Philippe Saint-Louis, opérateur culturel bien connu, qui n’est pas à son coup d’essai, avance : "Je m’en souviens a été une bonne expérience à tous les niveaux. Sur le plan technique, humain, sur le plan professionnel." Il n’hésite pas à faire un plaidoyer pour plus d’encadrement et de soutien de la part de l’Etat pour les créateurs, ou acteurs du monde culturel qui se mettent en quatre pour faire la promotion de notre culture et de notre art en Haïti et qui font notre valeur à l’étranger.

De son côté, Nana St-Eloy salue l’équipe qui lui a permis de jouer un rôle qui ne perpétue pas les stéréotypes à l’endroit de la femme haïtienne. « Ce n’est pas ma première expérience en tant qu’actrice, mais avant "Je m’en souviens", je m’étais résolue à me retirer du monde cinématographique, parce que l’on m’offrait toujours les mêmes rôles qui perpétuaient les mêmes clichés à propos de la place de la femme dans la société. J’étais soit une mère, soit une épouse, et le personnage ne se limitait qu’à cela. Pour ce film, au moins j’ai une carrière, j’ai une famille, je suis au coeur de la trame de l’histoire et c’est bien comme ça ! Je veux conscientiser les réalisateurs et producteurs autour de la représentation de la femme dans le cinéma haïtien. »

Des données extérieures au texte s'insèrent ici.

-- ==== Sys2Proof/Machine/Compute.lean ====
section
/-!
DEFINITION. Machine/Compute.lean: the arithmetic of the TPA and the CMU, drains, range records, staging, reductions and
the batch former.
-/
namespace Sys2Proof.Machine

/-! ### Accumulation (R162 to R178) -/

/-- One saturating addition into an accumulator: its value and the saturating additions so far (R175). -/
def accAdd (wide : Bool) (acc : Int × Nat) (v : Int) : Int × Nat :=
  let lim : Int := if wide then 2 ^ 47 else 2 ^ 31
  let x := acc.1 + v
  if x < -lim then (-lim, acc.2 + 1) else if lim - 1 < x then (lim - 1, acc.2 + 1) else (x, acc.2)

/-- The slices of an activation of `a` bits, lowest first (Table 4.3). -/
def slicesOf (a : Nat) (v : Int) : List Int :=
  let u := toBits a v
  let n := (a + 3) / 4
  (countFrom 0 n).map fun j =>
    if j + 1 = n then sext (a - 4 * j) (u >>> (4 * j)) else (bitsOf u (4 * j + 3) (4 * j) : Int)

/-- What one pass adds before its shift: slice values against weight bit-plane `b` (R163); a weight that is none
contributes nothing (R256). -/
def passSum (wcode w b : Nat) (sl : List Int) (ws : List (Option Nat)) : Int :=
  let sum := (sl.zip ws).foldl (fun (t : Int) (x : Int × Option Nat) =>
    match x.2 with
    | none => t
    | some c =>
      if wcode = 1 then (if bitOf c b then t + x.1 else t - x.1) else if bitOf c b then t + x.1 else t) 0
  if wcode = 0 ∧ b + 1 = w then -sum else sum

/-- The first `m` passes of one TP step on an accumulator: slices ascending, planes ascending within each (R164). -/
def tpStep (wide : Bool) (wcode w a m : Nat) (acts : List Int) (ws : List (Option Nat)) (acc : Int × Nat) : Int × Nat :=
  let sls := acts.map (slicesOf a)
  (((countFrom 0 ((a + 3) / 4)).flatMap fun j => (countFrom 0 w).map fun b => (j, b)).take m).foldl (fun acc x =>
    accAdd wide acc (passSum wcode w x.2 (sls.map fun l => l.getD x.1 0) ws * 2 ^ (x.2 + 4 * x.1))) acc

/-- The signed linear form of a product of two log-number codes (R172, R173). -/
def logTerm (f : Lns) (a w : Nat) : Int :=
  if f.l a = 0 ∨ f.l w = 0 then 0
  else
    let y : Int := linearForm (2 ^ f.frac) ((f.l a : Int) + f.l w - 2 * f.one)
    if f.neg a != f.neg w then -y else y

/-- The first `m` additions of one log step: the products of activations 4l + k are summed over the lanes and added once, for k
ascending (R174). -/
def logStep (f : Lns) (m : Nat) (acts : List Nat) (ws : List (Option Nat)) (acc : Int × Nat) : Int × Nat :=
  let ts := (acts.zip ws).zipIdx.map fun (x, i) => (i % 4, match x.2 with | none => 0 | some w => logTerm f x.1 w)
  (countFrom 0 (min m 4)).foldl (fun acc k =>
    accAdd false acc (ts.foldl (fun (t : Int) (x : Nat × Int) => if x.1 = k then t + x.2 else t) 0)) acc

/-- One CMU term (R178): FP32 codes. -/
def cmuStep (acc a w : Nat) : Nat := fp32Add (fp32.decode acc) (fvMul (bf16.flush a) (bf16.flush w))

/-- The K-blocks of a row. -/
def blocksOf {α : Type} (kp : Nat) (l : List α) : List (List α) :=
  (countFrom 0 (kp / 256)).map fun i => (l.drop (256 * i)).take 256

Très optimiste quant aux retombées de son nouveau produit, Robenson Lauvince convie le grand public à une autre projection, le dimanche 25 août 2019 au Palais municipal de Delmas, en Haïti. Certes le marché cinématographique haïtien fait face à beaucoup de problèmes, mais le réalisateur demeure convaincu de son avenir. « Nous avons besoin que beaucoup plus de cinéastes haïtiens acceptent de prendre de risques, mais il est aussi temps que l’État haïtien ouvre les yeux sur ce secteur et supporte les initiatives des jeunes Haïtiens qui veulent montrer une meilleure image d’Haïti à l’étranger », explique Robenson Lauvince, celui que Kako surnomme le Spike Lee haïtien.